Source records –
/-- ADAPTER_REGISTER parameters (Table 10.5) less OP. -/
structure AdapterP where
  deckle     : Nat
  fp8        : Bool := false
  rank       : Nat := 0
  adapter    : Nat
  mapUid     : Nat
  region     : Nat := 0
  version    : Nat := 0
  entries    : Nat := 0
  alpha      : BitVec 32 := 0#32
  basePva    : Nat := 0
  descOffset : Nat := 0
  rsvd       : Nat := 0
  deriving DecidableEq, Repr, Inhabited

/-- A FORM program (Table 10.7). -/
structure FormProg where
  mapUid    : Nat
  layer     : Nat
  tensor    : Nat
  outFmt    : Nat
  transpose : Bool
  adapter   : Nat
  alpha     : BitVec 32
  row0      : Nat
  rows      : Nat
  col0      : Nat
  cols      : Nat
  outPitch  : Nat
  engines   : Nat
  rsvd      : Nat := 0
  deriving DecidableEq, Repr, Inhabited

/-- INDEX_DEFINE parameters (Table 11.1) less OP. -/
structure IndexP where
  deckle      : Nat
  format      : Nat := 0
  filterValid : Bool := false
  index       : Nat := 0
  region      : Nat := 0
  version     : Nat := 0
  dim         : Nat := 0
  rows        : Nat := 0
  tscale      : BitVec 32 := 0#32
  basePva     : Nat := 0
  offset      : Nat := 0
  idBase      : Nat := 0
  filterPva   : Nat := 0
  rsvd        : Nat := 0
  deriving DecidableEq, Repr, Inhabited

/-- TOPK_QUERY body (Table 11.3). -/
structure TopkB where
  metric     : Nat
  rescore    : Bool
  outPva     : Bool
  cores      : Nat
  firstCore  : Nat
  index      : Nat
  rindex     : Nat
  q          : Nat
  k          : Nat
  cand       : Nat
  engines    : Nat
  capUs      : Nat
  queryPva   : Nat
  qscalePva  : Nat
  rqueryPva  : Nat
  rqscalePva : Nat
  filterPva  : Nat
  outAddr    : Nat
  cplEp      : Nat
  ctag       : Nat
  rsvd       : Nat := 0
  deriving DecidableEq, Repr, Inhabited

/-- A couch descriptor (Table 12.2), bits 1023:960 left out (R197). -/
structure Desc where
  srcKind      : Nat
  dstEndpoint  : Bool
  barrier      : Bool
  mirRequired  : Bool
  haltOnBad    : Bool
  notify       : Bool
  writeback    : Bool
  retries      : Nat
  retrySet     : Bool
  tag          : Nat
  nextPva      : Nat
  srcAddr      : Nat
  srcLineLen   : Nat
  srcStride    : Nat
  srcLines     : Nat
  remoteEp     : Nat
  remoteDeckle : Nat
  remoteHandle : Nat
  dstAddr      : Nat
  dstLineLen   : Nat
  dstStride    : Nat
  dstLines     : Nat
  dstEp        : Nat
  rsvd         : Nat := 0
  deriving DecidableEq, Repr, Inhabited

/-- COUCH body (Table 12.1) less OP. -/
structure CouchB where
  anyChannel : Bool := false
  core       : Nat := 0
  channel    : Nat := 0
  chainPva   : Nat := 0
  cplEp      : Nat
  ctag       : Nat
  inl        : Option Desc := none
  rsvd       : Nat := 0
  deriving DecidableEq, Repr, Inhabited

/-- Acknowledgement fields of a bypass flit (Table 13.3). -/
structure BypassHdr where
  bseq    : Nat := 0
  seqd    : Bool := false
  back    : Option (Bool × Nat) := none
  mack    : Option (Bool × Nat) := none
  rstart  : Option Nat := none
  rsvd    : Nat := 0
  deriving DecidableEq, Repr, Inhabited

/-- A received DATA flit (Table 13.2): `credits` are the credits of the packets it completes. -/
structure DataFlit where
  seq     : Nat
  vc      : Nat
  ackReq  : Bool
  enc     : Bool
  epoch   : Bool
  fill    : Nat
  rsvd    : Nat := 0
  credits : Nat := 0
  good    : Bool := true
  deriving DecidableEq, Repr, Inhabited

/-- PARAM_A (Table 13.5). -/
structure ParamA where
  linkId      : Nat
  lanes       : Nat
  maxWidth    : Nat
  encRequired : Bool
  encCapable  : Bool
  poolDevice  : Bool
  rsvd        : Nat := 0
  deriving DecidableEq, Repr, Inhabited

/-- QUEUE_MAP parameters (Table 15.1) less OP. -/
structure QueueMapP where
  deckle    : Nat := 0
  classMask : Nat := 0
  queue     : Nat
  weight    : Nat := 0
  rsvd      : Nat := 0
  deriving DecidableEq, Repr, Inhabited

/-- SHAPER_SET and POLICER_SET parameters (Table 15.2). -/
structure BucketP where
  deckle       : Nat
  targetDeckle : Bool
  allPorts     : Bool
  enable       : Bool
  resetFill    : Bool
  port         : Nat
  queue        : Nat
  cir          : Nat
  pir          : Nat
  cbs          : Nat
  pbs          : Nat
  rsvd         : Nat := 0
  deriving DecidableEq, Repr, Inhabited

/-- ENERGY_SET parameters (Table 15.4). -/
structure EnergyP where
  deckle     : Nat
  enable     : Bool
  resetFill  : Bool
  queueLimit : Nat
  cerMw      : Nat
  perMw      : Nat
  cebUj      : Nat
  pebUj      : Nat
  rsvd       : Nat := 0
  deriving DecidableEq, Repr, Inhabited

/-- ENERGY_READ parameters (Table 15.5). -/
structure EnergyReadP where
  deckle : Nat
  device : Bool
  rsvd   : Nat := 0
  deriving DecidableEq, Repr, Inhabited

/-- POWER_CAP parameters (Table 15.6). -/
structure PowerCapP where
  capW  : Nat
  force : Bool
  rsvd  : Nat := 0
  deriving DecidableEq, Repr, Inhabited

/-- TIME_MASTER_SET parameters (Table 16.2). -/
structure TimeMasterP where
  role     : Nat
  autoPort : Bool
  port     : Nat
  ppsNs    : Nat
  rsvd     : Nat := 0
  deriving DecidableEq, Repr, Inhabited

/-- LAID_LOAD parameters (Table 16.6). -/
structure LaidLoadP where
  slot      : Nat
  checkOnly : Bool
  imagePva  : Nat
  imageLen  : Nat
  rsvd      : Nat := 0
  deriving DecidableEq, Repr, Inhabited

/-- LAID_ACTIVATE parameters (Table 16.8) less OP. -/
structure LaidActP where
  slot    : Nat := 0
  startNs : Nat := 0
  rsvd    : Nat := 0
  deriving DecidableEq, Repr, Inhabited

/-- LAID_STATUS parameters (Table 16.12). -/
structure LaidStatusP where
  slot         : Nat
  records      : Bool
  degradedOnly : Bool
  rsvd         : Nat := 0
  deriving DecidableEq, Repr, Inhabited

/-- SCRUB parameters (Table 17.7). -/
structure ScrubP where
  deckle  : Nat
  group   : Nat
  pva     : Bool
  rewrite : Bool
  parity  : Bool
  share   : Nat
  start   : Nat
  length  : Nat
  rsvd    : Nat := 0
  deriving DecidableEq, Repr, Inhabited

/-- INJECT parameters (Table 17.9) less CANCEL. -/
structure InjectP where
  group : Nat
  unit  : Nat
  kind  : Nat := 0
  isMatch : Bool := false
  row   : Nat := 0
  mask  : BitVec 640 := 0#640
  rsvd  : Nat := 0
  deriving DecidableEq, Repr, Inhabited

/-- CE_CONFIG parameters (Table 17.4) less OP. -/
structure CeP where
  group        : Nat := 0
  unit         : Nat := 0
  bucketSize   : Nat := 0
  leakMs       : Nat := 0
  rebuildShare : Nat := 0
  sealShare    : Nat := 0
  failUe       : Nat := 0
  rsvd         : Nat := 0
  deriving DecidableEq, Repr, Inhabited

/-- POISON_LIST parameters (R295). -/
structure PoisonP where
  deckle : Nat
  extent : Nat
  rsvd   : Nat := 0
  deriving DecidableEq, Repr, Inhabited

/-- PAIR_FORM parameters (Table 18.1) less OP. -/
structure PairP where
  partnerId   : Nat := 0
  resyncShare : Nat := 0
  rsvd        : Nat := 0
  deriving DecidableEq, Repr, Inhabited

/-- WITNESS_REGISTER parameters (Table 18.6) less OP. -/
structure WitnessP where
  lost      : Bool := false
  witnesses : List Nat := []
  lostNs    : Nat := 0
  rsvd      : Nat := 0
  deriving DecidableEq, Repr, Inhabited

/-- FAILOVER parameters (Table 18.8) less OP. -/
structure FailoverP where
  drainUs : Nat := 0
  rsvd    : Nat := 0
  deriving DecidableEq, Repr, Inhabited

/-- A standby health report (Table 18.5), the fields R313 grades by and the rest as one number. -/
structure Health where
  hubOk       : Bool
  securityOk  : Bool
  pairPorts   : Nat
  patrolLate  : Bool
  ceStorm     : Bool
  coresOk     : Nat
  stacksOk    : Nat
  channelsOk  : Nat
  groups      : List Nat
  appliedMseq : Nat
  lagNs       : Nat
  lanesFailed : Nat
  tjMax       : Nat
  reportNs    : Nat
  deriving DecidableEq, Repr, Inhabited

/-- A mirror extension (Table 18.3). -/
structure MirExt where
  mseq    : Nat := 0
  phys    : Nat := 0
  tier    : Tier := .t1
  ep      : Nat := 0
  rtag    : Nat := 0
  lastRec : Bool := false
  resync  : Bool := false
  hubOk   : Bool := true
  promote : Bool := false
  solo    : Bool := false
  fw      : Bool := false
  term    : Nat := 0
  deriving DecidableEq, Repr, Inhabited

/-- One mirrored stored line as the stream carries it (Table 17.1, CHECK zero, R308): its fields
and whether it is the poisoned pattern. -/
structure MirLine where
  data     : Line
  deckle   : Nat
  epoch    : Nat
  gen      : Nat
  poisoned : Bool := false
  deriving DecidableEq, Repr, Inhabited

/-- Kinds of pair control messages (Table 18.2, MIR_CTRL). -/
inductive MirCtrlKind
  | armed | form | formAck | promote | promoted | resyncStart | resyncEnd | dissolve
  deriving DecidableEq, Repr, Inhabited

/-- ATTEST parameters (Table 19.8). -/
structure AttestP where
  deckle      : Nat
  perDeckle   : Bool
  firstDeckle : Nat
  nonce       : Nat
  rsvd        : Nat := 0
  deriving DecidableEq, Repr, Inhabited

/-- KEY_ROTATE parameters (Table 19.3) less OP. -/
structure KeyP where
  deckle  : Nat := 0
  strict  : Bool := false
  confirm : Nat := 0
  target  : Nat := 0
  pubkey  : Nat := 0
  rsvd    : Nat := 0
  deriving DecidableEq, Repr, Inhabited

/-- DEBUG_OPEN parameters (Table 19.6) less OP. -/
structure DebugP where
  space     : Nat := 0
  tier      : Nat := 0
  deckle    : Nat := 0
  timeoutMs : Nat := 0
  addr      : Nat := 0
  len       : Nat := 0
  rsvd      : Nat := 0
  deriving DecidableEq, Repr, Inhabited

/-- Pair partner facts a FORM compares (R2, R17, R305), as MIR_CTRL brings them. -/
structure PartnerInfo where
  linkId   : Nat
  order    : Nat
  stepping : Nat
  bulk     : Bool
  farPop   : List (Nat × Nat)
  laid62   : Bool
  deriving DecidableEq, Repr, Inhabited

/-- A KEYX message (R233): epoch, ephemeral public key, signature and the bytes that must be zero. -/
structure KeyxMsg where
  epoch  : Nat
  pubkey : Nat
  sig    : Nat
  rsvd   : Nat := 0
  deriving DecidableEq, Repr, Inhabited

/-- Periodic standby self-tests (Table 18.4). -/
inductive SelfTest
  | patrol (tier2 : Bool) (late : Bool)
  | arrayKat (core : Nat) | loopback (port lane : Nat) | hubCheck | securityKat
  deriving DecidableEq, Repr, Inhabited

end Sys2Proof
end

==

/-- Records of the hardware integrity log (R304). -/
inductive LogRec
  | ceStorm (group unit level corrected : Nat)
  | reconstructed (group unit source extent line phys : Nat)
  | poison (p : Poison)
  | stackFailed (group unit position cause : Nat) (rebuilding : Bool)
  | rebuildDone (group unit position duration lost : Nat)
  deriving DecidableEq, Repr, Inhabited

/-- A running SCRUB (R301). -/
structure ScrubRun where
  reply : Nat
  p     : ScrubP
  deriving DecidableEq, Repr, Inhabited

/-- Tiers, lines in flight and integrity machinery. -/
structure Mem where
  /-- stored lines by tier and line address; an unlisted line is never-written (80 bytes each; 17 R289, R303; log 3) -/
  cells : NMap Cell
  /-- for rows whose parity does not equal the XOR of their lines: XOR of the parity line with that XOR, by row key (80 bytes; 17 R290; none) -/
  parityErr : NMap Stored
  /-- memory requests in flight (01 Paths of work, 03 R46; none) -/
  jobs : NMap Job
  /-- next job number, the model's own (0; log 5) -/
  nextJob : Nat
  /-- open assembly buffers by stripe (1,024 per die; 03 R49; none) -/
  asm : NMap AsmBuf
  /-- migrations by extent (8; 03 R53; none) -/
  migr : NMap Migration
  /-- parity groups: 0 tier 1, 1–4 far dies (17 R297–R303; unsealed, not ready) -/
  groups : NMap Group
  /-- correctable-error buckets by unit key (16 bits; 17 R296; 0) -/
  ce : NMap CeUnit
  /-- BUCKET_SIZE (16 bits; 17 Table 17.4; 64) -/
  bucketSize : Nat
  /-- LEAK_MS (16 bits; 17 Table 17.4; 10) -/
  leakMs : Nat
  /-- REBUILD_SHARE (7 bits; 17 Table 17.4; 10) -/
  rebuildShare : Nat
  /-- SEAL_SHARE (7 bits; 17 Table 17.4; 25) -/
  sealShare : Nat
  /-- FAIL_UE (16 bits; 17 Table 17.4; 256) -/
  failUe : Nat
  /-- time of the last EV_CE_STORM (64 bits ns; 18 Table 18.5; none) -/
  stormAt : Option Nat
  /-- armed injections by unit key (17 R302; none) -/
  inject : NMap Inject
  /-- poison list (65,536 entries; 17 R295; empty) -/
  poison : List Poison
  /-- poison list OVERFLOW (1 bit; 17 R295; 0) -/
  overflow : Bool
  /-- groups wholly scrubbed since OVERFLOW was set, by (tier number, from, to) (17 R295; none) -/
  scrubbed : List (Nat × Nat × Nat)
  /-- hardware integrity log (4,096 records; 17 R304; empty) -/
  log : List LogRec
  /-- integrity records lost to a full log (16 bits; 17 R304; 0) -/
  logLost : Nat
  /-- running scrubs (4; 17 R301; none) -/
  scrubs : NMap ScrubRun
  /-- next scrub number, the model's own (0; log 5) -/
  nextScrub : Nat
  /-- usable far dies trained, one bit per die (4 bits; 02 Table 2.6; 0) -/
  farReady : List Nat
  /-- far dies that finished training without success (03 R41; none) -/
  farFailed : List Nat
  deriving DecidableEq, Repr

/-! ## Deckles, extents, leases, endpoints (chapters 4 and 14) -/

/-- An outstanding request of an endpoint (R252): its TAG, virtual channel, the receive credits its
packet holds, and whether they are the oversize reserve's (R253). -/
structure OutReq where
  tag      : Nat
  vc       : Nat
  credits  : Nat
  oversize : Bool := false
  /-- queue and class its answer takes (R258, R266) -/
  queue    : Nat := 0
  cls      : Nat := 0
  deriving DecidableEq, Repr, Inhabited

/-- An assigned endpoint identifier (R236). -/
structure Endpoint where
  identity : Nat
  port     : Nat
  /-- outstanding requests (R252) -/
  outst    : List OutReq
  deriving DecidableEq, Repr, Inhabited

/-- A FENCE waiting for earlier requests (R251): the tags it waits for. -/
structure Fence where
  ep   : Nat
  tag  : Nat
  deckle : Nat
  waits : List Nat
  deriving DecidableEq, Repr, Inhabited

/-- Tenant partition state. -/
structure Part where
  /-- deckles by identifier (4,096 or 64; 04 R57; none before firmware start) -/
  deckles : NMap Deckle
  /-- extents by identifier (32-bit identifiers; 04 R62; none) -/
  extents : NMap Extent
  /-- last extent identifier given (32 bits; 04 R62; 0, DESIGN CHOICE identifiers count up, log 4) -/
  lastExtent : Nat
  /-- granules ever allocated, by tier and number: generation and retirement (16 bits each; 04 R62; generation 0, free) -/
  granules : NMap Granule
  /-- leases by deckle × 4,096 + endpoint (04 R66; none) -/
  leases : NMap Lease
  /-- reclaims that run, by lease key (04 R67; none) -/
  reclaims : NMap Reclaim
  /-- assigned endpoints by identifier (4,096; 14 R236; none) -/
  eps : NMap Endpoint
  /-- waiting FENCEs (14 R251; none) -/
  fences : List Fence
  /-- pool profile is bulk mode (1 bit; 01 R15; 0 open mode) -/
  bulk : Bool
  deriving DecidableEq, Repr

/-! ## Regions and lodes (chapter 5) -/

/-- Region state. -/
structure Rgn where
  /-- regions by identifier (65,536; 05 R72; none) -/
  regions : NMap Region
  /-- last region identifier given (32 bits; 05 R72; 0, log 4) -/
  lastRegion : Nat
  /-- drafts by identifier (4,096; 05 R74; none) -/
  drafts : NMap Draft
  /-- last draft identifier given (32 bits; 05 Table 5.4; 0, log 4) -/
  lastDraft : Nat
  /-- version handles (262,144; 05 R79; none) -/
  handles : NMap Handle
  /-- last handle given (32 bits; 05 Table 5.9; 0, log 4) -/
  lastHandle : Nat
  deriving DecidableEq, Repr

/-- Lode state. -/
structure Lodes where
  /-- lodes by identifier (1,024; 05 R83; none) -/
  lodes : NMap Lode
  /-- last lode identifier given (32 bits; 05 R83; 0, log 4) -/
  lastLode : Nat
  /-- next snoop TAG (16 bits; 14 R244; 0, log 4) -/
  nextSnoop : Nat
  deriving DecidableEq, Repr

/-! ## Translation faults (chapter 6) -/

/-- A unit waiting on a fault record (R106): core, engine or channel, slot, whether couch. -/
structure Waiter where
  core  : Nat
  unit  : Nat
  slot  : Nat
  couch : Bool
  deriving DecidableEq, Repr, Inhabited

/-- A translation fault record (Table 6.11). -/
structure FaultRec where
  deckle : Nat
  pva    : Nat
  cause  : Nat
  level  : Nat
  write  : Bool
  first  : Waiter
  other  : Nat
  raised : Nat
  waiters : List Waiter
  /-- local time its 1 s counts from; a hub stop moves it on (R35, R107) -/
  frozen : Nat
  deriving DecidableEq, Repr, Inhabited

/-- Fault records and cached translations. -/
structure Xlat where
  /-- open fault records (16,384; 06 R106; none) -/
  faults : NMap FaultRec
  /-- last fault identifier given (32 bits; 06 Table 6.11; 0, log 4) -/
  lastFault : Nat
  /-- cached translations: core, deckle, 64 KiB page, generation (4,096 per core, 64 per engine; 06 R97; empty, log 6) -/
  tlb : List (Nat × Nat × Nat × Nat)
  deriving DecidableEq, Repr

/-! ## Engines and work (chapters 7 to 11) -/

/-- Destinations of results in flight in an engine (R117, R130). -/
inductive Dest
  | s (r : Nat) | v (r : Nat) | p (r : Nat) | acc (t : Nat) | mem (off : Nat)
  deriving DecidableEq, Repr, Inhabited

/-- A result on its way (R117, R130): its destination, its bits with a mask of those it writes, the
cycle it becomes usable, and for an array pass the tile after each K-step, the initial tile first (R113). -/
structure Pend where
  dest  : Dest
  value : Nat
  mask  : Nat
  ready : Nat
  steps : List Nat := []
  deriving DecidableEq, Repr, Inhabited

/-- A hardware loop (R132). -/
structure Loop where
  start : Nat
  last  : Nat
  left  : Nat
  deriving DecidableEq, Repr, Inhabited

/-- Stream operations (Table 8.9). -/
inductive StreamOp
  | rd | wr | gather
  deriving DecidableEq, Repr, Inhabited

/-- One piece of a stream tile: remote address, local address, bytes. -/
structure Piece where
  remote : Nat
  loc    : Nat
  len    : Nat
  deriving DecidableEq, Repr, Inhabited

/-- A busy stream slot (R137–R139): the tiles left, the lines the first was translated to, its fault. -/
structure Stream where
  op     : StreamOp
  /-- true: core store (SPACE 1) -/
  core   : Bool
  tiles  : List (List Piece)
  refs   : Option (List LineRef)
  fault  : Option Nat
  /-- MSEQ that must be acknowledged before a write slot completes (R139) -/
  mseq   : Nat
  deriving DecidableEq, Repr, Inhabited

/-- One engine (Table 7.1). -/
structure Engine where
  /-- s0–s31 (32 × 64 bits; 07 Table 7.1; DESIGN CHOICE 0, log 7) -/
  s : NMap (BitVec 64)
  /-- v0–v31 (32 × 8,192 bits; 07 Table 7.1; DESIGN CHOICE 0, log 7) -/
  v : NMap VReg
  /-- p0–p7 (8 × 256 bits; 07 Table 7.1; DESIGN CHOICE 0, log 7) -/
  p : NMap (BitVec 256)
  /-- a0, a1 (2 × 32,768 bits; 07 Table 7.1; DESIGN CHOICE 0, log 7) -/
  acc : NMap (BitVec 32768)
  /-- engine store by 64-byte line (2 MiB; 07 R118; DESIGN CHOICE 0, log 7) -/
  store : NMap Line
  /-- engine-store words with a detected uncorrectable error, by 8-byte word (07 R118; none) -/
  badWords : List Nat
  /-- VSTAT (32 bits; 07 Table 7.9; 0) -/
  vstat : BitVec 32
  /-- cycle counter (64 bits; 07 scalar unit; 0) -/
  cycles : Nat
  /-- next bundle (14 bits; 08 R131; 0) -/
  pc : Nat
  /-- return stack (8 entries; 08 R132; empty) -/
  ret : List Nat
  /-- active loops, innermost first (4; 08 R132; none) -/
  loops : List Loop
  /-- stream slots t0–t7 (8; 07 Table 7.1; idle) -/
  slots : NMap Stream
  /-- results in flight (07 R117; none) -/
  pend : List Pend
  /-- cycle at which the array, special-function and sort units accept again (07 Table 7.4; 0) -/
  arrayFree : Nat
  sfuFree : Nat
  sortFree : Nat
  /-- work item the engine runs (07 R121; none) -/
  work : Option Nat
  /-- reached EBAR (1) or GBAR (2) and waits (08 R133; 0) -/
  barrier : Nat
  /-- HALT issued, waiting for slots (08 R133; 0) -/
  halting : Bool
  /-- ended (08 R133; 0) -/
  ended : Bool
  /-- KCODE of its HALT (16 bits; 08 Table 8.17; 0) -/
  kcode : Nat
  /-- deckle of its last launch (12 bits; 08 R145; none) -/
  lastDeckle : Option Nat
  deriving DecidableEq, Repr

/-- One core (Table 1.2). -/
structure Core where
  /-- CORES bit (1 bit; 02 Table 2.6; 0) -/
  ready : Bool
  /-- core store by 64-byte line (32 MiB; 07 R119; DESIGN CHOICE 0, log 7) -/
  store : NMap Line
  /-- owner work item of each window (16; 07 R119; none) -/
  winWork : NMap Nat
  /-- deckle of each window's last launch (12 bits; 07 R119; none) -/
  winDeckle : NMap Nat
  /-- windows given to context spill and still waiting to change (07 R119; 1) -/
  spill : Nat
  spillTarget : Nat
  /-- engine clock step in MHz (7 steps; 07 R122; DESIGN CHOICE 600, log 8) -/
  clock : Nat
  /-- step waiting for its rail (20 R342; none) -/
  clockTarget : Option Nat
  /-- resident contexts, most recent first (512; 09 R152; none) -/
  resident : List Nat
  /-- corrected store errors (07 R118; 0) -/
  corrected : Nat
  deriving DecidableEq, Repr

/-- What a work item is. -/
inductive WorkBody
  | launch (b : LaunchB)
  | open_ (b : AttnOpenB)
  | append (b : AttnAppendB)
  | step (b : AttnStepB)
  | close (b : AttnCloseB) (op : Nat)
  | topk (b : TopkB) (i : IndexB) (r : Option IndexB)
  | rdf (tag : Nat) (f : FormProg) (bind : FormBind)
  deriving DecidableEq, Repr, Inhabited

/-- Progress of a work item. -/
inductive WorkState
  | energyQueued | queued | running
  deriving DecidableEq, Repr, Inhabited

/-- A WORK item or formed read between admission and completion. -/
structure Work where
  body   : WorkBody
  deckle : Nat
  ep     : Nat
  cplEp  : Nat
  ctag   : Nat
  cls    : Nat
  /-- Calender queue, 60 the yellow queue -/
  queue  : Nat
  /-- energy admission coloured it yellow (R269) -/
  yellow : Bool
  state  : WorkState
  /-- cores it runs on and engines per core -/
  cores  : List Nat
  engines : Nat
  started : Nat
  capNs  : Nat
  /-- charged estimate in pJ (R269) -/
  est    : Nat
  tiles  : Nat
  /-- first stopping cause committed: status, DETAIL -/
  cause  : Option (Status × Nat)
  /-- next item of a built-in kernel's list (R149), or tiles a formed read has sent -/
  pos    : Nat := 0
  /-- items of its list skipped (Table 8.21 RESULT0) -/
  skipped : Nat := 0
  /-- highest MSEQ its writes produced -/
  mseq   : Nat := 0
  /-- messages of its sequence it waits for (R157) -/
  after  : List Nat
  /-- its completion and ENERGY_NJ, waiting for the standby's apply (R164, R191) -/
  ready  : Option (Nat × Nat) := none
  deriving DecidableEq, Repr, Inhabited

Brief –
Please list every line of the records that contains "granules".

Answer space –
  /-- granules ever allocated, by tier and number: generation and retirement (16 bits each; 04 R62; generation 0, free) -/
  granules : NMap Granule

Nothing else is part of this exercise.